Good number of folks here online have special ones in their lives..what re they looking for on site.. Everyone wants mr/ms perfect.. Everyone dreams of beautiful Rose garden in the horizon,instead of dreaming of rose flowers that bloosm right behind one's window.. There is no freaking way the feelings you've got for someone you've not met in person can stop you from being attracted to someone that is much closer to you..Comitment or no comitment,out of sight is out of mind..


I'll go one better than that... it's possible to have several "special ones" at one time because this is online and there are no limits on anything we do other than the ones we place on ourselves... and, I indeed do have one special someone right now, but this person has always made it very clear that we are just friends, and we have made no plans to meet in person... while I am encouraged to remain online doing my own thing... but this doesn't mean that our connection has no real depth to it... it just is what it is... and I continue to communicate and put feelers out because I want to establish real friendships, even if they are just online, this is the way I enjoy living my life... I live in a very small town where there is absolutely nothing to do for entertainment other than fish, fight, and f**k, and I much prefer stimulating my mind in online conversations, and expressing my thoughts and feelings through my writing than watching hours of endless TV shows... or reading more books that disappoint me after I've spent days or weeks engrossed in them... whatever happens in my personal life remains to be seen, but in the meantime I'm going to continue doing as I always have... and hopefully I'll make more friends in the process...

While I'm on this subject, though you might not have a clue about what I'm fixing to explain... But... it has been brought to my attention that the status of my friendship with this person has been misinterpreted by some people online who think they know more about what is or isn't going on than they actually do. I write a lot of poetry to express my feelings and vent my demons, and sometimes people think my poetry, or the questions and scenarios I post on this board or others, are aimed at or about this particular person, when in fact, they are not...but that's what happens when people in groups like ours here on Mingle assume they know the real scoop, but they haven't come right out and asked me for my take on the issues. Okay, I'm done volunteering the information now... :wink:

no photo
Mon 02/18/13 11:56 AM



I've read your post three times and I still don't understand what you're asking. So, I'm going to reply to the thread title, "Where do we draw the line?"

Personally, I draw the line at tangible things. I'll give freely of myself emotionally, but I won't give away anything tangible. I will not share expenses or a bank account or a home. I've worked very hard for the little I have and I'm selfish with it.

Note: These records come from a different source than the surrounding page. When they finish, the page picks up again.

-- ==== Sys2Proof/Certificates/Slice0/Obligations.lean ====
section
/-! DEFINITION. The statements for the provers, from the numbered rules of spec/. "The spec's own decision
D<n>" in a docstring names a choice the spec marks as its own (92_eei_decisions.md); "log <n>" names a
choice of this model. -/

open Sys2Proof Sys2Proof.Machine

/-! ### The command stream -/

/-- Every byte of every operand survives the round trip: decoding the command of a well-formed operation,
whatever bytes follow it, gives the operation and those bytes (R81, R84 to R88, R90; the command stream is
the spec's own decision D1). -/
def Obligations.DecodeOfEncodeIsTheOperation : Prop :=
  ∀ (i : Instr) (rest : List Byte), i.WellFormed → decode (encode i ++ rest) = .command i rest

/-- What the decoder accepts is exactly what the encoder writes: an accepted operation is well formed, and
the bytes read are its command and the rest (R81, R90, R91; decision D1). -/
def Obligations.DecodedBytesAreTheCommand : Prop :=
  ∀ (bs : List Byte) (i : Instr) (rest : List Byte), decode bs = .command i rest →
    i.WellFormed ∧ bs = encode i ++ rest

/-- The beginning of a command, short of its last byte, is incomplete and never another command (R91, R93;
decision D30). -/
def Obligations.BeginningOfCommandIsIncomplete : Prop :=
  ∀ (i : Instr) (pre suf : List Byte), i.WellFormed → suf ≠ [] → encode i = pre ++ suf →
    decode pre = .incomplete

/-- A command of every operation, written out from R81 and R90, decodes to the operation it spells: the spec's
own examples of DCHR, SETPX, MEAS, DSTR, DBMP and SCRL, the one-byte commands, an SCRL whose interval has two
different bytes (V58), and an ENCF whose last byte alone is 1. -/
def Obligations.SpecCommandsDecode : Prop :=
  decode [0x01] = .command .init [] ∧
  decode [0x02] = .command .clear [] ∧
  decode [0x03, 0x1B, 0x0D, 0x01] = .command (.setpx 27 13 1) [] ∧
  decode [0x04, 0x00, 0x49] = .command (.meas 0 0x49) [] ∧
  decode [0x05, 0x00, 0x41, 0x17, 0x08] = .command (.dchr 0 0x41 23 8) [] ∧
  decode [0x06, 0x00, 0x00, 0x00, 0x00, 0x41, 0x42, 0x00] = .command (.dstr 0 0 0 0 [0x41, 0x42]) [] ∧
  decode [0x07, 0x03, 0x02, 0x1A, 0x0D, 0x00, 0x01, 0x00, 0x01, 0x00, 0x01, 0x01] =
    .command (.dbmp 3 2 26 13 0 [1, 0, 1, 0, 1, 1]) [] ∧
  decode [0x08, 0x00, 0x00, 0x00, 0x64, 0x00, 0x01, 0x41, 0x49, 0x00] =
    .command (.scrl 0 0 0 100 1 [0x41, 0x49]) [] ∧
  decode [0x08, 0x00, 0x00, 0x00, 0x2C, 0x01, 0x07, 0x42, 0x00] =
    .command (.scrl 0 0 0 300 7 [0x42]) [] ∧
  decode [0x09] = .command .tick [] ∧
  decode [0x0A] = .command .enc [] ∧
  decode (0x0B :: (List.replicate 391 0x00 ++ [0x01])) =
    .command (.encf (List.replicate 391 0x00 ++ [0x01])) [] ∧
  decode [0x0C] = .command .send []

/-- The bytes of every command, for all operands (R81, R84 to R87, R90; the opcodes are the spec's own decision
D1, the interval's byte order D31): the opcode, then the operands in the order of its format, a string ended by
0x00, the interval low byte first. -/
def Obligations.EncodeWritesTheSpecsBytes : Prop :=
  encode .init = [0x01] ∧ encode .clear = [0x02] ∧ encode .tick = [0x09] ∧ encode .enc = [0x0A] ∧
  encode .send = [0x0C] ∧
  (∀ x y v, encode (.setpx x y v) = [0x03, x, y, v]) ∧
  (∀ f ch, encode (.meas f ch) = [0x04, f, ch]) ∧
  (∀ f ch x y, encode (.dchr f ch x y) = [0x05, f, ch, x, y]) ∧
  (∀ f x y wrap str, encode (.dstr f x y wrap str) = [0x06, f, x, y, wrap] ++ str ++ [0x00]) ∧
  (∀ w h x y inv data, encode (.dbmp w h x y inv data) = [0x07, w, h, x, y, inv] ++ data) ∧
  (∀ f x y (ivl : Word16) cb str, ∃ lo hi : Byte, ivl.toNat = 256 * hi.toNat + lo.toNat ∧
    encode (.scrl f x y ivl cb str) = [0x08, f, x, y, lo, hi, cb] ++ str ++ [0x00]) ∧
  ∀ d, encode (.encf d) = 0x0B :: d

/-- The reserved opcodes are 0x00 and 0x0D to 0xFF and no other byte; the command agent consumes the one
byte, answers `[05]` and changes nothing else, whatever follows (R91; decision D30). `turnTaken` is the
environment's used-up choice of turn (log 7). -/
def Obligations.ReservedOpcodesAnswerBadOpcode : Prop :=
  (∀ (op : Byte) (rest : List Byte),
    decode (op :: rest) = .reserved op rest ↔ (op.toNat = 0 ∨ 0x0D ≤ op.toNat)) ∧
  ∀ (s : State) (op : Byte) (rest : List Byte), s.resetInput = .released → s.faulted = false →
    tickIsNext s = false → s.rx = op :: rest → (op.toNat = 0 ∨ 0x0D ≤ op.toNat) →
    step s = .next { turnTaken s with rx := rest, respLog := s.respLog ++ [0x05] }

/-! ### The step -/

/-- A step runs the decoded command: when the command agent has the turn and the bytes on the command port
decode to an operation, the step is that operation on the state with those bytes consumed (R62, R80).
`turnTaken` is the environment's used-up choice of turn, nothing while no session is active (log 7). -/
def Obligations.StepRunsTheDecodedCommand : Prop :=
  ∀ (s : State) (i : Instr) (rest : List Byte), s.resetInput = .released → s.faulted = false →
    tickIsNext s = false → decode s.rx = .command i rest →
    step s = exec i { turnTaken s with rx := rest }

/-- A command placed where the next step reads is the operation the next step runs, on the state as it was
before it was placed (log 12). -/
def Obligations.PlacedCommandRunsNext : Prop :=
  ∀ (s : State) (nbits w : Nat) (i : Instr), s.resetInput = .released → s.faulted = false →
    decodeTableWord nbits w = some i → step (s.withFetchWord nbits w) = exec i s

I guess because the picture is so clear in my head that I naturally assume it would be in others too... It's really a very simple concept, but I must have made it too wordy to comprehend... this is it, hopefully in a nut shell... if we have met someone online and have established a close friendship between us, and the only thing keeping us apart is distance, that neither of us wants to cross right now at our own expense... do we stay loyal to the relationship building it to a deeper degree, and await future possibilities of it, or do we just remain good friends and seek people who live closer to us... drinker

As for drawing financial lines, of which I wasn't addressing in either the loyal or lenient aspects, which revolve around our conduct toward each other... I don't share my bank account or my home with anyone either, as it has taken me 30 years to get where I'm at, and I don't intend to give it up for, or give it too anybody either.. so in this regard we agree... my emotions on the other hand... are mine to give and share as I like... just as you have said too... flowerforyou


I wouldn't allow myself to become that deeply involved with someone so far away because until you meet and experience someone, you just don't them. You aren't really involved with them, but only who you think or want them to be. It's an illusion. For all I know, that 22 year old hottie from Manilla is really a 70 year old, overweight gay man with a shaved head and handlebar mustache.


laugh that's a good one, Scoundrel.. and he sounds like the keeper I've been dreaming up all my life to find... 70, overweight, gay, shaved head aaaaaannnd a HANDLEBAR MUSTACHE!! OMG!! My prince has finally come for me... laugh

Seriously though... I know what you're saying... and there's only so far we can go with friendships that are truly just in cyberspace... but this is a dating site, and who knows when, or if, one of my posts might just catch the attention of the man who really is interested in making my acquaintance in real time...

TawtStrat's photo
Mon 02/18/13 11:57 AM
Okay, thanks for explaining what this thread is all about. I had no idea from anything that you posted that there was some guy on here that you really like though and as far as I'm concerned anything like that is private really and just between two people. Afraid that I don't read poetry threads though and I'm not really the sort of person that declares my love for someone publicly like that.

DaySinner's photo
Mon 02/18/13 11:57 AM
Edited by DaySinner on Mon 02/18/13 11:58 AM
So, do we remain loyal to only one special relationship we’ve created and invested time in, thereby rejecting all others who we also like and connect with to a lesser degree?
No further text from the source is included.